Ну и Наташа! То, что на рубашке Владика заалел ее новый, хранившийся про запас галстук — этого ей было мало. Еще приспособила ему на руку зеленую повязку с белыми буквами «ПЗП».

— Цени, Владик, — осторожно застегивая булавку, сказала она. — Пока ты вечером спал, я повязку на машинке тебе выстрочила. Видишь, как буквы ровненько пришила. Ведь правда, красиво?

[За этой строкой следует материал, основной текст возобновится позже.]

-- ==== Sys2Proof/Tests/Slice0.lean ====
section
/-! SUPPORT. Tests: for every statement a state and operands that meet its hypotheses, for most one effect on a small state, and
for the checks of `Instr.wf` terms that they refuse. The expected values are those of the rules the statements rest on. -/

set_option Elab.async false

open Sys2Proof Sys2Proof.Machine

/-- The register, and its block, at an address of the register map. -/
def Tests.regOf (a : Nat) : RegDef := match RegMap.find a with | some (_, r, _, _) => r | none => ⟨"", 0, [], []⟩
def Tests.blkOf (a : Nat) : Blk := match RegMap.find a with | some (b, _, _, _) => b | none => ⟨.cfg, 0⟩
def Tests.regBlk (a : Nat) : Blk := match Blk.ofAddr a with | some (b, _) => b | none => ⟨.cfg, 0⟩

/-- An outcome is a next state of which a test holds. -/
def Tests.nextIs (o : Host.Outcome State Fault Refusal) (p : State → Bool) : Bool :=
  match o with
  | .next t => p t
  | .fault _ => false
  | .refused _ => false

/-- In a full schedule no slot is free. -/
theorem Tests.find_full (n : Nat) (x : SchedTake) (q : List (Nat × SchedTake)) (e : q = (List.range n).map fun k => (k, x)) :
    (List.range n).find? (fun j => Assoc.find q j == none) = none := by
  have found : ∀ (l : List Nat) (j : Nat), j ∈ l → Assoc.find (l.map fun k => (k, x)) j ≠ none := by
    intro l
    induction l with
    | nil => simp
    | cons a l ih =>
      intro j hj
      rcases List.mem_cons.1 hj with rfl | hj
      · simp [Assoc.find]
      · by_cases e : a = j
        · simp [Assoc.find, e]
        · simpa [Assoc.find, e] using ih j hj
  subst e
  simp only [List.find?_eq_none, beq_iff_eq]
  exact fun j hj => found _ j hj

/-- 40 % of a UI at 6400 MT/s is 62.5 ps. -/
theorem Tests.trackLimit_6400 (s : State) (h : s.dramCfgRate = 6400) : 62 ≤ s.trackLimit ∧ s.trackLimit ≤ 63 := by
  unfold State.trackLimit divFree
  rw [h]
  cases Config.roundUp 443 400000 (6400 : Nat) <;> decide

/-- The CRC of an empty region. -/
theorem Tests.regionCrc_none {fmt x y w h : Nat} {pic : List Pix} (e : w = 0) : regionCrc fmt x y w h pic = crc32Words [] := by
  subst e
  unfold regionCrc
  rw [List.filter_eq_nil_iff.2]
  · rfl
  · intro p _; simp

/-- A command is well-formed and answers a next state from reset. -/
def Tests.runs (c : Instr) : Bool := c.wf && Tests.nextIs (exec c State.reset) fun _ => true

/-- States and operands that meet the hypotheses of each clause of `Obligations.StepCarriesOutTheFrontCommand`. -/
theorem witness_step_carries_out_the_front_command :
(∃ t, step { State.reset with pending := [.wdog, .presence] } = .next t ∧ t.pending = [.presence]) ∧
(State.reset.pending = []) :=
  ⟨⟨_, rfl, by decide +kernel⟩,
  by decide +kernel⟩

/-- States and operands that meet the hypotheses of each clause of `Obligations.ResetLeavesTheTableValues`. -/
theorem witness_reset_leaves_the_table_values :
State.reset.get Reg.MGT.WDCFG_TIMEOUT = 50 :=
  by decide +kernel

/-- States and operands that meet the hypotheses of each clause of `Obligations.MisalignedAccessIsNotPerformed`. -/
theorem witness_misaligned_access_is_not_performed :
(∃ (s : State) (m addr size : Nat) (b : Blk), Quiet m s ∧ s.place addr = .block b ∧ (size ≠ 4 ∨ addr % 4 ≠ 0)) ∧
(∃ (s : State) (m addr : Nat) (b : Blk), Quiet m s ∧ s.place addr = .block b ∧ addr % 4 ≠ 0) ∧
(State.reset.place 0x11000001 = .block ⟨.flt, 0⟩ ∧ ((4 : Nat) ≠ 4 ∨ 0x11000001 % 4 ≠ 0)) :=
  ⟨⟨State.reset, 0, 0x10000012, 4, ⟨.cfg, 0⟩, by decide +kernel⟩,
  ⟨State.reset, 3, 0x11000001, ⟨.flt, 0⟩, by decide +kernel⟩,
  by decide +kernel⟩

/-- States and operands that meet the hypotheses of each clause of `Obligations.UnmappedAccessChangesNothing`. -/
theorem witness_unmapped_access_changes_nothing :
(∃ (s : State) (m addr : Nat), Quiet m s ∧ s.place addr = .nowhere) ∧
(∃ (s : State) (m addr : Nat), Quiet m s ∧ s.place addr = .nowhere) ∧
(∃ (s : State) (m addr : Nat) (b : Blk), Quiet m s ∧ s.place addr = .block b ∧ addr % 4 = 0 ∧ RegMap.find addr = none) ∧
(State.reset.place 0x0F000000 = .nowhere) :=
  ⟨⟨State.reset, 6, 0x0F000000, by decide +kernel⟩,
  ⟨State.reset, 6, 0x0F000000, by decide +kernel⟩,
  ⟨State.reset, 1, 0x1000FFFC, ⟨.cfg, 0⟩, by decide +kernel⟩,
  by decide +kernel⟩

/-- States and operands that meet the hypotheses of each clause of `Obligations.AcceptedWriteWaits`. -/
theorem witness_accepted_write_waits :
(∃ (s : State) (m addr : Nat) (b : Blk) (r : RegDef) (i j : Nat), Quiet m s ∧ s.armed m = false ∧ m ≠ 6 ∧ RegMap.find addr
      = some (b, r, i, j) ∧ s.place addr = .block b ∧ addr % 4 = 0 ∧ b.busSide = false ∧ r.off ≠ 0 ∧ ((r.flds.all fun f =>
      f.acc != .rwd && f.acc != .rwl) = true) ∧ (b.kind = .time → s.get b.en = 1) ∧ (b.kind = .time → r.off ≠ 0x34)) ∧
(∃ (s : State) (blk : Nat) (b : Blk) (l : Landing) (r : RegDef) (i j : Nat) (f : Fld), Blk.ofBase blk = some b ∧
      (s.landing.find? (fun x => b.has x.addr && !s.waitsForClock b x) = some l) ∧ RegMap.find l.addr = some (b, r, i, j)
      ∧ l.rxRest = false ∧ l.rise = false ∧ l.fall = false ∧ l.srst = false ∧ s.landSpecial l.m b r.off i l.data = none ∧
      b.kind ≠ .lode ∧ b.kind ≠ .lane ∧ r.off ≠ 4 ∧ f ∈ r.flds) ∧
(∃ (s : State) (blk : Nat) (b : Blk) (l : Landing) (r : RegDef) (i j : Nat) (f : Fld), Blk.ofBase blk = some b ∧
      (s.landing.find? (fun x => b.has x.addr && !s.waitsForClock b x) = some l) ∧ RegMap.find l.addr = some (b, r, i, j)
      ∧ l.rxRest = false ∧ l.rise = false ∧ l.fall = false ∧ l.srst = false ∧ s.landSpecial l.m b r.off i l.data = none ∧
      (b.kind = .lode ∨ b.kind = .lane) ∧ r.off ≠ 0 ∧ r.off ≠ 4 ∧ f ∈ r.flds ∧ f.acc = .rw) ∧
(∃ (s u : State) (blk : Nat) (b : Blk) (l : Landing) (r : RegDef) (i j : Nat), Blk.ofBase blk = some b ∧ (s.landing.find?
      (fun x => b.has x.addr && !s.waitsForClock b x) = some l) ∧ RegMap.find l.addr = some (b, r, i, j) ∧ l.rxRest =
      false ∧ l.rise = false ∧ l.fall = false ∧ l.srst = false ∧ ({ s with landing := s.landing.erase l } :
      State).landSpecial l.m b r.off i l.data = some u) ∧
(∃ (s : State) (blk : Nat) (b : Blk) (l : Landing) (r : RegDef) (i j : Nat), Blk.ofBase blk = some b ∧ (s.landing.find?
      (fun x => b.has x.addr && !s.waitsForClock b x) = some l) ∧ RegMap.find l.addr = some (b, r, i, j) ∧ l.rxRest =
      false ∧ r.off = 0 ∧ l.srst = false) ∧
(∃ (s : State) (blk : Nat) (b : Blk) (l : Landing) (r : RegDef) (i j : Nat), Blk.ofBase blk = some b ∧ (s.landing.find?
      (fun x => b.has x.addr && !s.waitsForClock b x) = some l) ∧ RegMap.find l.addr = some (b, r, i, j) ∧ l.rxRest =
      false ∧ r.off = 0 ∧ l.srst = true ∧ l.rise = false ∧ l.fall = false) ∧
(∃ (s : State) (blk : Nat) (b : Blk) (l : Landing), Blk.ofBase blk = some b ∧ (s.landing.find? (fun x => b.has x.addr &&
      !s.waitsForClock b x) = some l) ∧ l.rxRest = true) ∧
(∃ (s : State) (blk : Nat) (b : Blk), Blk.ofBase blk = some b ∧ (s.landing.find? (fun x => b.has x.addr &&
      !s.waitsForClock b x) = none)) :=
  ⟨⟨State.reset, 2, 0x15000014, Tests.blkOf 0x15000014, Tests.regOf 0x15000014, 0, 0, by decide +kernel⟩,
  ⟨({ State.reset with landing := [⟨2, 0x180000C0, 0x55, false, false, false, [], false⟩] }), 0x18000000, ⟨.sdi, 0⟩, ⟨2,
      0x180000C0, 0x55, false, false, false, [], false⟩, Tests.regOf 0x180000C0, 0, 0, (Tests.regOf 0x180000C0).flds.headD
      ⟨0,0,.rw,.val 0⟩, by decide +kernel⟩,
  ⟨({ State.reset with landing := [⟨2, 0x13000010, 0x5, false, false, false, [], false⟩] }), (Tests.regBlk 0x13000010).base,
      Tests.regBlk 0x13000010, ⟨2, 0x13000010, 0x5, false, false, false, [], false⟩, Tests.regOf 0x13000010, 0, 0,
      ((Tests.regOf 0x13000010).flds.find? fun x => x.acc == .rw).getD ⟨0,0,.rw,.val 0⟩, by decide +kernel⟩,
  ⟨({ State.reset with landing := [⟨2, 0x15000014, 9, false, false, false, [], false⟩] }),
      (({ State.reset with landing := [] } : State).lowmarkLand 9), 0x15000000, ⟨.chn, 0⟩, ⟨2, 0x15000014, 9, false,
      false, false, [], false⟩, Tests.regOf 0x15000014, 0, 0, by decide +kernel⟩,
  ⟨({ State.reset with landing := [⟨2, 0x15000000, 1, true, false, false, [], false⟩] }), 0x15000000, ⟨.chn, 0⟩, ⟨2,
      0x15000000, 1, true, false, false, [], false⟩, Tests.regOf 0x15000000, 0, 0, by decide +kernel⟩,
  ⟨({ State.reset with landing := [⟨2, 0x15000000, 2, false, false, true, [], false⟩] }), 0x15000000, ⟨.chn, 0⟩, ⟨2,
      0x15000000, 2, false, false, true, [], false⟩, Tests.regOf 0x15000000, 0, 0, by decide +kernel⟩,
  ⟨(({ State.reset with landing := [⟨2, 0x18000000, 2, false, false, true, [], true⟩] } : State).set (Reg.QUAD.STAT_RUN 0)
      1), 0x18000000, ⟨.sdi, 0⟩, ⟨2, 0x18000000, 2, false, false, true, [], true⟩, by decide +kernel⟩,
  ⟨({ State.reset with landing := [⟨2, 0x180000F0, 0x5, false, false, false, [], false⟩] } : State), 0x18000000, ⟨.sdi, 0⟩,
      by decide +kernel⟩⟩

Владик смутился. Свиньей надо быть — не оценить такое. Оказывается, он похрапывал себе в удовольствие, а она трудилась. Хорош! Однако, поглядев на повязку стоявшего рядом Толика, он с облегчением сказал:

— И у него — такая же.

— Ну ясно! — охотно подтвердила Наташа. — И для Толика старалась. Мне очень хотелось, чтоб у всех красивые были. Мы же — патрули. Не кто-нибудь — патруль защиты природы!

Что верно, то верно: патруль выглядел солидно. На каждом — пионерский галстук, зеленая повязка с четкими буквами. Егорка нес на плече щиты, прикрепленные к длинным кольям. Колья прибил сам Егорка, он же и концы их снизу затесал топориком. Ловкий у него топорик — небольшой, с гладкой и чуть изогнутой ручкой. Владик даже позавидовал долговязому Сережке, который нес этот топорик. Попросить неулыбчивого Сережку, чтобы дал понести топорик, Владик не посмел. Все-таки он был здесь новеньким. Раз не доверили нести, то нечего и просить.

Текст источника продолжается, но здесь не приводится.